Omdat de grieven 1, 2 en 4 zijn verworpen, moet het vonnis voor het overige bekrachtigd worden. [appellant] heeft in de memorie van grieven niet betwist dat, indien zijn beroep op vermindering van de huurprijs niet opgaat, hij door zijn betalingsgedrag zodanig in de nakoming van de huurovereenkomst is tekortgeschoten dat dit de ontbinding van de huurovereenkomst rechtvaardigt.
6.11.3
Bij deze stand van zaken is [appellant] ook in hoger beroep de grotendeels in het ongelijk gestelde partij. Het hof zal [appellant] daarom veroordelen in de proceskosten van het hoger beroep.
6.11.4.
[geïntimeerde 1] en [geïntimeerde 2] hebben aanspraak gemaakt op wettelijke rente over de proceskosten en op nakosten vermeerderd met wettelijke rente. Volgens vaste rechtspraak levert een kostenveroordeling ook voor de nakosten een executoriale titel op.
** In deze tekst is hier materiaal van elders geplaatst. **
-- ==== Sys2Proof/Machine/State.lean ====
section
/-! DEFINITION. The whole state of the device, the reasons a step can stop, and the state after
reset. -/

namespace Sys2Proof.Machine

/-- Why the machine stops. -/
inductive Fault where
  /-- A hart of the application cores, a PCIe requester or another device names a physical
  address that the map of R412 never populates, and the spec gives no answer. Raised by
  APPLICATION_CORE_ACCESS and TETHER_FLIT_DELIVERY. Safe: the hardware answers in some way and
  goes on, the model stops. -/
  | unpopulatedAddress (addr : Nat)
  deriving DecidableEq, Repr

/-- Why an instruction has no meaning. -/
inductive Refusal where
  /-- An arm of `exec` that has no meaning yet, by its mnemonic. Safe: the model stops. -/
  | notModelled (mnemonic : String)
  deriving DecidableEq, Repr

/-- Which gang issues: the core site, the fibre (4 * slot + index), its quads (R18). -/
structure Focus where
  core : Nat
  fib : Nat
  quads : QuadMask
  deriving DecidableEq, Repr

/-- A remote register write on its way (R264): its sender (core site and fibre); the target fibre by
partition, launch, logical core, slot and index; the register, the lanes and the values. -/
structure RemoteWrite where
  sender : Nat × Nat
  part : Nat
  lid : BitVec 32
  cx : Nat
  cy : Nat
  bslot : Nat
  index : Nat
  reg : Nat
  lanes : LaneMask
  vals : LaneVec
  deriving DecidableEq, Repr

/-- The device. Core site `c` is die * 196 + site; cluster `k` is die * 49 + 7 * (sy / 2) +
sx / 2. -/
structure State where
  cores : Tab CoreState
  dies : Tab DieRegs
  clusters : Tab Cluster
  links : Tab Link
  mem : Memory
  trans : Translation
  launches : List Launch
  partitions : Tab Partition
  asc : Ascents
  pairs : Tab Pair
  audit : List AuditRecord
  rot : RootOfTrust
  warm : WarmReset
  rwrs : List RemoteWrite
  /-- Context save areas that firmware owns, beyond the bytes whose layout the spec gives (R21, R381,
  R406): by the physical address of the record or area they extend. -/
  savedFibres : Tab (Option Fibre)
  savedBlocks : Tab (Option SavedBlock)
  /-- `TIME` (R5), and core cycles since power-on. -/
  time : DWord
  cycle : Nat
  /-- `DEVICE`, and the torus of R466. -/
  device : BitVec 11
  torusW : Nat
  torusH : Nat
  /-- The package power limit in watts (R473). -/
  powerLimit : Nat
  /-- The model's own fields. `schedule`: the device steps and inputs that come next, first to
  last. `granted`: the gangs that issue next in the current cycle. `focus`: the gang whose
  instruction executes. `choices`: how orders that the spec leaves unspecified fall. `fresh`:
  counts the free values taken. -/
  schedule : List Instr
  granted : List Focus
  focus : Focus
  choices : List Nat
  fresh : Nat
  deriving DecidableEq, Repr

/-- The reset values of `ORIENT` (R427). -/
def orientOf (die : Nat) : DWord :=
  match die with
  | 0 => 0xE400
  | 1 => 0xA3905
  | 2 => 0xF4E0A
  | _ => 0x5930F

/-- A flash configuration record with every site enabled and no holes. (DESIGN CHOICE: log entry 6) -/
def ConfigRecord.plain : ConfigRecord :=
  { signatureOk := true, disabled := [], holes := [], endpoint := false, diagnostics := true,
    scanSig := 0, torusW := 1, torusH := 1, device := 0 }

/-- The flash and measurement registers at power-on. (DESIGN CHOICE: log entry 6) -/
def RootOfTrust.reset : RootOfTrust :=
  { phase := .off, copy0 := ConfigRecord.plain, copy1 := ConfigRecord.plain,
    images := [(1, true, 0), (3, true, 0), (4, true, 0)], recordDigest := 0, measured := [],
    lifeLog := [], boots := 0, version := false, capabilities := false, algorithms := false,
    responses := [] }

/-- The machine at power-on: nothing placed, memory without contents, the compute dies held in
reset until COLD_BOOT (R469). (DESIGN CHOICE: log entries 2, 4, 6, 88) -/
def State.reset : State :=
  { cores := [], dies := [], clusters := [], links := [],
    mem := { cells := [], poison := [], releases := [] },
    trans := { coreTlb := [], dieTlb := [], handleCache := [], inv := none, faults := [],
               dmaReplies := [] },
    launches := [], partitions := [],
    asc := { table := [], nextSeq := 1, closeCount := 0, running := none },
    pairs := [], audit := [], rot := RootOfTrust.reset,
    warm := { requested := false, active := false, touched := [], reportContexts := [],
              reportAscents := [] },
    rwrs := [], savedFibres := [], savedBlocks := [], time := 0, cycle := 0, device := 0, torusW := 1, torusH := 1,
    powerLimit := 3200, schedule := [], granted := [], focus := ⟨0, 0, 0⟩, choices := [],
    fresh := 0 }

end Sys2Proof.Machine
end

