-- ==== Sys2Proof/Machine/Convert.lean ====
section
/-! DEFINITION. Conversion and quantisation in lanes, codebook codes and the Hadamard transform
(R69, R211 to R218). -/

namespace Sys2Proof.Machine

/-- The stepped seed where the mode is stochastic (R69). -/
def seedAfter (md : Nat) (w : Word) : Word := if md = 4 then stepSeed w else w
/-- The bits that decide a stochastic rounding (R69). -/
def seedTop (w : Word) : Nat := w.toNat / 256
/-- The stepped seed, to be written where the mode is stochastic. -/
def seedOut (md : Nat) (w : Word) : Option Word := if md = 4 then some w else none

/-- A conversion's result in a lane, placed by R196. -/
def outConv (ty md i : Nat) (w : Word) (c : Conv) : LaneOut :=
  ⟨i, PX.clean (BitVec.ofNat 64 (place ty c.code)), c.flags, seedOut md w⟩

/-- The value of an operand in a type (R212). -/
def opValue (ty : Nat) (x : PX) : FVal := (fmtOfType ty).value (opBits ty x)

def execCvt (f : LaneFields) (s : State) : Out :=
  .next (s.runEach (.cvt f) f (Shape.cvt f) (fun x i =>
    let md := f.m1.toNat
    let w := seedAfter md (x.seed i)
    outConv f.ty.toNat md i w
      (convert (fmtOfType f.ty.toNat) md (seedTop w) false (opValue f.vc.toNat (x.a i)))))

/-- `pack` (R213): two elements put into the destination word. -/
def lanePack (f : LaneFields) (x : LaneCtx) (i : Nat) : LaneOut :=
  let md := f.m1.toNat
  let ty := f.ty.toNat
  let e := tyWidth ty
  let at' := e * (2 * (f.imm.toNat % 4))
  let w1 := seedAfter md (x.seed i)
  let ya := convert (fmtOfType ty) md (seedTop w1) false (opValue f.vc.toNat (x.a i))
  let w2 := seedAfter md w1
  let yb := convert (fmtOfType ty) md (seedTop w2) false (opValue f.vc.toNat (x.b i))
  let old := (x.d i).bits.toNat % (if e = 6 then 2 ^ 24 else 2 ^ 32)
  let v := putBits (putBits old at' e ya.code) (at' + e) e yb.code
  ⟨i, PX.clean (BitVec.ofNat 64 v), ya.flags ||| yb.flags, seedOut md w2⟩
def execPack (f : LaneFields) (s : State) : Out :=
  .next (s.runLanes (.pack f) f (Shape.pack f) { readsDest := true, compute := eachLane (lanePack f) })

/-- `unpk` (R214): one element of a packed word, exactly. -/
def execUnpk (f : LaneFields) (s : State) : Out :=
  .next (s.runEach (.unpk f) f (Shape.unpk f) (fun x i =>
    let e := tyWidth f.vc.toNat
    let code := bitsAt (x.a i).bits.toNat (e * (f.imm.toNat % 8)) e
    outConv f.ty.toNat 0 i 0 (convert (fmtOfType f.ty.toNat) 0 0 false ((fmtOfType f.vc.toNat).value code))))

/-- `qnt` and `dqnt` (R215, R216). -/
def laneScaled (f : LaneFields) (sat : Bool) (x : LaneCtx) (i : Nat) : LaneOut :=
  let md := f.m1.toNat
  let w := seedAfter md (x.seed i)
  outConv f.ty.toNat md i w
    (fScaled (fmtOfType f.ty.toNat) md (seedTop w) sat (opValue f.vc.toNat (x.a i)) (opValue 0 (x.b i)))
def execQnt (f : LaneFields) (s : State) : Out :=
  .next (s.runEach (.qnt f) f (Shape.qnt f) (laneScaled f true))
def execDqnt (f : LaneFields) (s : State) : Out :=
  .next (s.runEach (.dqnt f) f (Shape.dqnt f) (laneScaled f false))

/-- Entry `x` of codebook `c` of a core (R64). -/
def CoreMem.codebook (m : CoreMem) (c x : Nat) : FVal :=
  Fmt.fp16.value (Tab.get 0 m.codebooks (16 * c + x)).toNat

def execCbq (f : LaneFields) (s : State) : Out :=
  .next (s.runEach (.cbq f) f (Shape.cbq f) (fun x i =>
    LaneOut.res i (fCbq f.m1.toNat (opBits 0 (x.a i)) (opBits 0 (x.b i))
      (s.curCore.mem.codebook (f.imm.toNat % 16)))))

/-! ### The Hadamard transform (R218) -/

/-- The values and exception bits of the lanes, by index. -/
abbrev HadRow := List Res

/-- One stage of the transform: sums and differences of partners that both take part. -/
def hadStage (part : LaneMask) (st : Nat) (x : HadRow) : HadRow :=
  allLanes.map (fun i =>
    let mine := x.getD i (0, 0)
    let low := i / 2 ^ st % 2 == 0
    let j := if low then i + 2 ^ st else i - 2 ^ st
    if part.getLsbD i && part.getLsbD j then
      let other := x.getD j (0, 0)
      let r := if low then fAdd .fp32 0 mine.1 other.1 else fSub .fp32 0 other.1 mine.1
      (r.1, mine.2 ||| r.2)
    else mine)

/-- The five stages and the final scaling. -/
def hadamard (part : LaneMask) (unscaled : Bool) (a : Nat → Nat) : HadRow :=
  let x := [0, 1, 2, 3, 4].foldl (fun x st => hadStage part st x) (allLanes.map (fun i => (a i, 0)))
  if unscaled then x
  else x.map (fun r =>
    let m := fMul .fp32 0 r.1 0x3E3504F3
    (m.1, r.2 ||| m.2))

def laneHad (unscaled : Bool) (x : LaneCtx) : List LaneOut :=
  let r := hadamard x.part unscaled (fun i => opBits 0 (x.a i))
  (lanesIn x.part).map (fun i => LaneOut.res i (r.getD i (0, 0)))
def execHad32 (f : LaneFields) (s : State) : Out :=
  .next (s.runLanes (.had32 f) f Shape.had32 { compute := laneHad (f.m1.getLsbD 0) })

end Sys2Proof.Machine
end

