/-- The words of one position of the row of a move. -/
def State.moveItems (s : State) (l : Launch) (d : ScrollDesc) (x y : Nat) : Option (List RowItem) :=
  let (tx, sx, ox) := moveAxis (x + d.dx) (s.planeW l) d.ex
  let (ty, sy, oy) := moveAxis (y + d.dy) (s.planeH l) d.ey
  let all (g : RowFate) : List RowItem :=
    d.depths.map (fun z => { depth := z, src := .at x y, fate := g })
  if sx || sy then some (all (.record tx ty 0))
  else if ox || oy then some []
  else (s.scrollFate l d tx.toNat ty.toNat).map all

/-- The words of row `k`, in order; none where the strict policy meets a hole. -/
def State.rowItems (s : State) (l : Launch) (d : ScrollDesc) (k : Nat) : Option (List RowItem) :=
  let y := d.rectRow k
  (d.columns.mapM (fun x => if d.move then s.moveItems l d x y else s.frameItems l d x y)).map List.flatten

/-- A position that a word reads or writes is away. (DESIGN CHOICE: log entry 61) -/
def State.itemAway (s : State) (l : Launch) (i : RowItem) : Bool :=
  (match i.src with
   | .at x y => s.scrollCell l x y == .away
   | .fill _ => false) ||
  (match i.fate with
   | .write x y => s.scrollCell l x y == .away
   | _ => false)

/-- The word at a source: carried where an earlier row has overwritten it, else as it stands; a hole
supplies 0 (R140, R145). -/
def State.scrollWord (s : State) (l : Launch) (d : ScrollDesc) (carry : Option Carry) (k n i z : Nat)
    (src : ScrollSource) : PW :=
  match src with
  | .fill w => PW.clean w
  | .at x y =>
    match s.scrollCell l x y with
    | .cell c j p =>
      let now := (s.core c).cell j (p + z)
      if d.move || decide (k ≤ d.rowIndex y) then now
      else
        match carry with
        | some t =>
          (match t.words.find? (fun e => e.1 == (x, y, z)) with
           | some e => e.2
           | none => now)
        | none => now
    | .other => PW.clean (Config.free32 n i)
    | _ => PW.zero
def State.sourceHole (s : State) (l : Launch) (src : ScrollSource) : Bool :=
  match src with
  | .at x y => s.scrollHole l x y
  | .fill _ => false

/-! ### The carry store (R145, R147) -/

/-- The source rows of a frame scroll that it reads after it has overwritten them. -/
def ScrollDesc.carriedRows (d : ScrollDesc) : List Nat :=
  if d.move || !(d.ey == 2 || d.ey == 4) then []
  else
    ((List.range d.h).filterMap (fun j =>
      match frameResolve ((d.y0 + j : Nat) - d.dy) d.y0 d.h d.ey d.fill with
      | .at vy => if d.rowIndex vy < d.rowIndex (d.y0 + j) then some vy else none
      | .fill _ => none)).eraseDups

/-- The columns of the rectangle that lie on one column of cores. -/
def ScrollDesc.columnsOn (d : ScrollDesc) (cx : Nat) : Nat :=
  min (d.x0 + d.w) (8 * cx + 8) - max d.x0 (8 * cx)
/-- The carry words needed on some core exceed its store. -/
def ScrollDesc.carryTooLarge (d : ScrollDesc) : Bool :=
  !d.move && (d.ey == 2 || d.ey == 4) &&
  (List.range ((d.x0 + d.w + 7) / 8)).any (fun cx =>
    decide (8192 < min d.dy.natAbs d.h * d.columnsOn cx * d.nd))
Een veroordeling tot betaling van de proceskosten en de wettelijke rente daarover omvat dus een veroordeling tot betaling van de nakosten en de wettelijke rente daarover, met dien verstande dat de wettelijke rente over de nakosten die zijn verbonden aan noodzakelijke betekening van de uitspraak, is verschuldigd vanaf veertien dagen na die betekening. Het hof ziet daarin aanleiding om de nakosten en de wettelijke rente daarover niet afzonderlijk in de proceskostenveroordeling vermelden (Zie in dezelfde zin HR 10 juni 2022, ECLI:NL:HR:2023:853, rov. 2.3).

7.De uitspraak

Het hof:
vernietigt het door de kantonrechter van de rechtbank Limburg, zittingsplaats Roermond, onder zaaknummer 9270935 \ CV EXPL 21-2937 gewezen vonnis van 13 oktober 2021 uitsluitend voor zover het de daarin opgenomen dwangsomveroordeling betreft;
in zoverre opnieuw rechtdoende: wijst de gevorderde dwangsomveroordeling af;
bekrachtigt het genoemde vonnis voor het overige;
veroordeelt [appellant] in de proceskosten van het hoger beroep, en begroot die kosten tot op heden aan de zijde van [geïntimeerde 1] en [geïntimeerde 2] op € 343,-- aan griffierecht en op € 2.366,-- aan salaris advocaat, en bepaalt dat deze bedragen binnen veertien dagen na de dag van deze uitspraak moeten zijn voldaan, bij gebreke waarvan deze bedragen worden vermeerderd met de wettelijke rente als bedoeld in artikel 6:119 BW daarover vanaf het einde van voormelde termijn tot aan de dag der voldoening;
verklaart deze proceskostenveroordeling uitvoerbaar bij voorraad;
wijst het in hoger beroep meer of anders gevorderde af.
Dit arrest is gewezen door mrs. I.B.N. Keizer, M.G.W.M. Stienissen en P.S. Kamminga en in het openbaar uitgesproken door de rolraadsheer op 23 mei 2023.